Changes in social conditions, such as more women in the workforce, childcare costs, and an increase in lone parenting, have led to an increased focus on the role of grandparents’ in grandchildren’s lives.

The majority of studies included in this review looked at these issues from a parent’s point of view, and also found that the types of grandparent behaviour described by the parents also caused tension in families.

Dr Chambers said: “From the studies we looked at, it appears that parents often find it difficult to discuss the issues of passive smoking and over-treating grandchildren. Given that many parents now rely on grandparents for care, the mixed messages about health that children might be getting is perhaps an important discussion that needs to be had.”

Professor Linda Bauld, Cancer Research UK’s prevention expert, said: “Children's health can be affected by range of factors, and this study reinforces the importance of the broader family picture.
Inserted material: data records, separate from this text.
/-- ENC-STEP at the end of the input (R78): the pending run, if any, is flushed, LB is empty, and the encode completes
(R107) with ERR = 0, DST_LEN = olen the length of the output, and no byte of DST at or past it specified. -/
def Obligations.EncodeStepAtEnd : Prop :=
  ∀ (s : State) (bs : List Byte), Inv s → EngineMoves s → s.phase = .enc → s.i = s.n →
    bs = (if s.lb.seq = [] then [] else serLit s.lb.seq) →
    ∃ t, step s = .next t ∧ t.phase = .idle ∧ t.status = { busy := false, done := true, err := 0 } ∧
      t.lb.seq = [] ∧ t.dstLen.toNat = s.olen.toNat + bs.length ∧ t.olen = t.dstLen ∧
      (∀ j < s.olen.toNat, t.dst.read j = s.dst.read j) ∧
      (∀ (k : Nat) (h : k < bs.length), t.dst.read (s.olen.toNat + k) = some bs[k]) ∧
      (∀ j, t.dstLen.toNat ≤ j → t.dst.read j = none) ∧
      t = { takeTurn s with
            phase := t.phase, status := t.status, dstLen := t.dstLen, dst := t.dst, olen := t.olen, lb := t.lb }

/-- No step of an encode raises an error, or stops (R80). -/
def Obligations.EncodeNeverFails : Prop :=
  ∀ s : State, Inv s → EngineMoves s → s.phase = .enc →
    ∃ t, step s = .next t ∧ t.status.err = 0 ∧ (t.phase = .enc ∨ t.phase = .idle ∧ s.i = s.n)

/-- An encode computes ENCODE whatever the interleaving (R79, R131): START_ENCODE leaves ENCODE of the input still to be
answered; every step of the DCB, engine's or host's, leaves the same answer to be given, or ends the encode with the DCB
reporting it as a success, or is a reset. -/
def Obligations.EncodeComputesEncodeUnderAnySchedule : Prop :=
  (∀ s : State, Inv s → s.status.busy = false →
    ∃ t, exec .startEncode s = .next t ∧
      encodeRemaining t = encodeBytes s.cfg.encOverlapSource ((List.range s.srcLen.toNat).map (srcByte s))) ∧
  (∀ s t : State, Inv s → s.phase = .enc → step s = .next t →
    t.phase = .enc ∧ encodeRemaining t = encodeRemaining s ∨
    Reports t (.ok (encodeRemaining s)) ∨ ∃ rest, HostMoves s .reset rest)

/-- A whole encode (R79, R80, R104): from an idle DCB whose host writes START_ENCODE, with no other turns prescribed, at
most n + 2 steps reach ERR = 0 with DST_LEN = len(ENCODE(S)) and DST holding ENCODE(S). That the engine then runs to
completion first is the model's schedule (log 3). -/
def Obligations.EncodeOperationComputesEncode : Prop :=
  ∀ (s : State) (w : Word) (rest : List HostAction), Inv s → s.phase = .idle → s.turns = [] →
    s.host = .regWrite 0 w :: rest → w &&& 0x3#32 = 0x1#32 →
    ∃ k t, k ≤ s.srcLen.toNat + 2 ∧ Host.Core.run core k s = .next t ∧ t.host = rest ∧
      t.mode = .encode ∧ t.src = s.src ∧ t.srcLen = s.srcLen ∧
      Reports t (.ok (encodeBytes s.cfg.encOverlapSource ((List.range s.srcLen.toNat).map (srcByte s))))

/-- The expansion bound, for every input (R84), under either reading of R62 (I1). -/
def Obligations.EncodeExpansionBound : Prop :=
  ∀ (overlap : Bool) (S : List Byte), (encodeBytes overlap S).length ≤ S.length + (S.length + 126) / 127

/-- Every token of ENCODE(S) is within the field bounds (R82). -/
def Obligations.EncodeEmitsFieldBounds : Prop :=
  ∀ S : List Byte, ∃ ts, Serializes ts (encodeBytes false S) ∧ ∀ i ∈ ts, Emittable i

/-- ENCODE(S) is a sequence of tokens within the field bounds (so it is the one token sequence of ENCODE(S)) in which a
LIT of fewer than 127 bytes is followed by a BREF or is the last token, and the first token of a non-empty output is a LIT
that begins with the first min(3, n) bytes of S (R83). -/
def Obligations.EncodeTokenOrder : Prop :=
  ∀ S : List Byte, ∃ ts, Serializes ts (encodeBytes false S) ∧ (∀ i ∈ ts, Emittable i) ∧
    ts.IsChain (fun a b => ShortLit a → IsBref b) ∧
    (S ≠ [] → ∃ payload ts', ts = .lit payload :: ts' ∧ S.take 3 <+: payload)

/-! ## Commands -/

/-- SET_MODE while idle writes MODE and nothing else; while BUSY it is ignored (R103, R106). -/
def Obligations.SetModeWritesMode : Prop :=
  ∀ (m : Mode) (s : State),
    (s.status.busy = false → exec (.setMode m) s = .next { s with mode := m }) ∧
    (s.status.busy = true → exec (.setMode m) s = .next s)

/-- START_ENCODE while idle, with the encoder's starting state; while BUSY it is ignored (R104, R72, R106). -/
def Obligations.StartEncodeBeginsAnEncode : Prop :=
  ∀ s : State,
    (s.status.busy = false →
      ∃ t, exec .startEncode s = .next t ∧ t.mode = .encode ∧ t.n = s.srcLen ∧
        t.status = { busy := true, done := false, err := 0 } ∧ t.phase = .enc ∧ t.i = 0 ∧ t.lb.seq = [] ∧ t.olen = 0 ∧
        t = { s with mode := t.mode, n := t.n, status := t.status, phase := t.phase, i := t.i, lb := t.lb,
                     olen := t.olen }) ∧
    (s.status.busy = true → exec .startEncode s = .next s)

/-- START_DECODE while idle, with the decoder's starting state; while BUSY it is ignored (R105, R86, R106). -/
def Obligations.StartDecodeBeginsADecode : Prop :=
  ∀ s : State,
    (s.status.busy = false →
      exec .startDecode s =
        .next { s with mode := .decode, n := s.srcLen, status := { busy := true, done := false, err := 0 },
                       phase := .dec, p := 0, olen := 0 }) ∧
    (s.status.busy = true → exec .startDecode s = .next s)

/-- While BUSY, a host write to any register, to SRC or to DST changes nothing (R106, R127). -/
def Obligations.WritesWhileBusyIgnored : Prop :=
  ∀ (s : State) (a : HostAction) (rest : List HostAction), HostMoves s a rest → s.status.busy = true →
    ((∃ r w, a = .regWrite r w) ∨ (∃ k b, a = .srcWrite k b ∧ k < s.cfg.srcCap) ∨
      (∃ k b, a = .dstWrite k b ∧ k < s.cfg.dstCap)) →
    step s = .next (hostTook s rest)

/-! ## Registers and buffers -/

/-- What a register read returns (R108): it changes no state of the DCB, and while an operation runs STATUS reads
BUSY = 1, DONE = 0, ERR = 0. While BUSY, DST_LEN is any value (R24). -/
def Obligations.RegisterReadValues : Prop :=
  ∀ (s : State) (r : Nat) (rest : List HostAction), HostMoves s (.regRead r) rest →
    ∃ t w, step s = .next t ∧ t.reply = some (.register w) ∧
      (r = 0 → w.toNat = if s.mode = .decode then 2 else 0) ∧
      (r = 1 → w.toNat = s.status.err.toNat * 4 + s.status.done.toNat * 2 + s.status.busy.toNat) ∧
      (r = 1 → Inv s → s.phase ≠ .idle → w = 1) ∧
      (r = 2 → w = s.srcLen) ∧
      (r = 3 → s.status.busy = false → w = s.dstLen) ∧
      (4 ≤ r → w = 0) ∧
      t = { hostTook s rest with reply := t.reply, draws := t.draws }

/-- What a write to a register other than CTRL does while idle (R109, R23): SRC_LEN takes a value within SRC_CAP, and
every other such write is ignored. -/
def Obligations.RegisterWriteEffects : Prop :=
  ∀ (s : State) (r : Nat) (w : Word) (rest : List HostAction), HostMoves s (.regWrite r w) rest → r ≠ 0 →
    s.status.busy = false →
    (r = 2 → w.toNat ≤ s.cfg.srcCap → step s = .next { hostTook s rest with srcLen := w }) ∧
    (r ≠ 2 ∨ s.cfg.srcCap < w.toNat → step s = .next (hostTook s rest))

/-- A read changes no state of the DCB (R37): only the model's record of the answer changes. -/
def Obligations.ReadsHaveNoSideEffect : Prop :=
  ∀ (s t : State) (a : HostAction) (rest : List HostAction), HostMoves s a rest →
    ((∃ r, a = .regRead r) ∨ (∃ k, a = .srcRead k) ∨ (∃ k, a = .dstRead k)) → step s = .next t →
    t = { hostTook s rest with reply := t.reply, draws := t.draws }

/-- SRC through the host (R110): an idle write is read back, at its own index alone, and reads return SRC[k] in every
phase. -/
def Obligations.SrcAccesses : Prop :=
  ∀ (s : State) (k : Nat) (b : Byte) (rest : List HostAction), k < s.cfg.srcCap →
    (HostMoves s (.srcWrite k b) rest → s.status.busy = false →
      ∃ t, step s = .next t ∧ srcByte t k = b ∧ (∀ j, j ≠ k → srcByte t j = srcByte s j) ∧
        t = { hostTook s rest with src := t.src }) ∧
    (HostMoves s (.srcRead k) rest → ∃ t, step s = .next t ∧ t.reply = some (.byte (srcByte s k)))
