-- ==== Sys2Proof/Laws/Step.lean ====
section
/-! SUPPORT. What one step can do: by agent, by phase, by action, and by token. -/

namespace Sys2Proof.Machine

/-! ## By agent -/

theorem step_engine {s : State} (h : EngineMoves s) : step s = engineTurn (takeTurn s) := by
  simp [step, h.1, h.2, turn]

theorem step_host {s : State} {a : HostAction} {rest : List HostAction} (h : HostMoves s a rest) :
    step s = hostAccess a (hostTook s rest) := by
  obtain ⟨h1, h2, h3⟩ := h
  simp [step, h1, h2, turn, hostTurn, h3, hostTook]

/-- Everything a step can do, by who moves. -/
theorem step_cases (s : State) :
    (configValid s.cfg = false ∧ step s = .refused .badConfiguration) ∨
    (EngineMoves s ∧ step s = engineTurn (takeTurn s)) ∨
    (∃ a rest, HostMoves s a rest ∧ step s = hostAccess a (hostTook s rest)) ∨
    (configValid s.cfg = true ∧ nextTurn s = some .host ∧ s.host = [] ∧ step s = .next (takeTurn s)) ∨
    (configValid s.cfg = true ∧ nextTurn s = none ∧ step s = .next s) := by
  cases hv : configValid s.cfg
  · exact .inl ⟨rfl, by simp [step, hv]⟩
  right
  rcases hn : nextTurn s with _ | _ | _
  · exact .inr (.inr (.inr ⟨rfl, rfl, by simp [step, hv, hn]⟩))
  · exact .inl ⟨⟨hv, hn⟩, step_engine ⟨hv, hn⟩⟩
  · rcases hh : s.host with _ | ⟨a, rest⟩
    · exact .inr (.inr (.inl ⟨rfl, rfl, rfl, by simp [step, hv, hn, turn, hostTurn, hh]⟩))
    · exact .inr (.inl ⟨a, rest, ⟨hv, hn, hh⟩, step_host ⟨hv, hn, hh⟩⟩)

/-- Nobody has anything to do only while idle. -/
theorem idle_of_nextTurn_none {s : State} (h : nextTurn s = none) : s.phase = .idle := by
  unfold nextTurn at h
  split at h
  · cases h
  · by_contra hp
    simp [hp] at h

theorem inv_hostTook {s : State} (h : Inv s) (rest : List HostAction) : Inv (hostTook s rest) :=
  inv_outside h rest s.turns.tail s.reply s.resets s.draws

/-! ## The operation's input -/

theorem input_length (s : State) : s.input.length = s.n.toNat := by simp [State.input]

theorem input_getElem? (s : State) (k : Nat) :
    s.input[k]? = if k < s.n.toNat then some (srcByte s k) else none := by
  simp only [State.input, List.getElem?_map]
  split
  · rename_i h
    simp [List.getElem?_range h]
  · rename_i h
    simp
    omega

@[simp] theorem takeTurn_input (s : State) : (takeTurn s).input = s.input := rfl

/-- The input depends on SRC, `n` and the resets only. -/
theorem input_congr {s t : State} (h1 : t.n = s.n) (h2 : t.src = s.src) (h3 : t.resets = s.resets) :
    t.input = s.input := by
  unfold State.input
  rw [h1]
  apply List.map_congr_left
  intro k _
  simp only [srcByte, h2, h3]

/-- The bytes at the cursor: the byte at `p` and the ones after it (R87). -/
theorem tokenBytes_cons {s : State} (h : s.p.toNat < s.n.toNat) :
    s.tokenBytes = srcByte s s.p.toNat :: s.input.drop (s.p.toNat + 1) := by
  have hl : s.p.toNat < s.input.length := by rw [input_length]; exact h
  rw [State.tokenBytes, List.drop_eq_getElem_cons hl]
  congr 1
  have := input_getElem? s s.p.toNat
  rw [if_pos h, List.getElem?_eq_getElem hl] at this
  exact Option.some.inj this

theorem input_drop_length (s : State) (k : Nat) : (s.input.drop k).length = s.n.toNat - k := by
  rw [List.length_drop, input_length]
“With both smoking and obesity being the two biggest preventable causes of cancer in the UK, it’s important for the whole family to work together.

“Children should never be exposed to second hand smoke. But it’s also important for children to maintain a healthy weight into adulthood, and in today’s busy world it's often the wider family who have a role to play in keeping youngsters healthy. If healthy habits begin early in life, it’s much easier to continue them as an adult.”

The study, ‘A systematic review of grandparents’ influence on grandchildren’s cancer risk factors’ is published in PLOS ONE. The work was funded by Cancer Research UK, the Medical Research Council (MRC), and The Scottish Government Chief Scientist Office.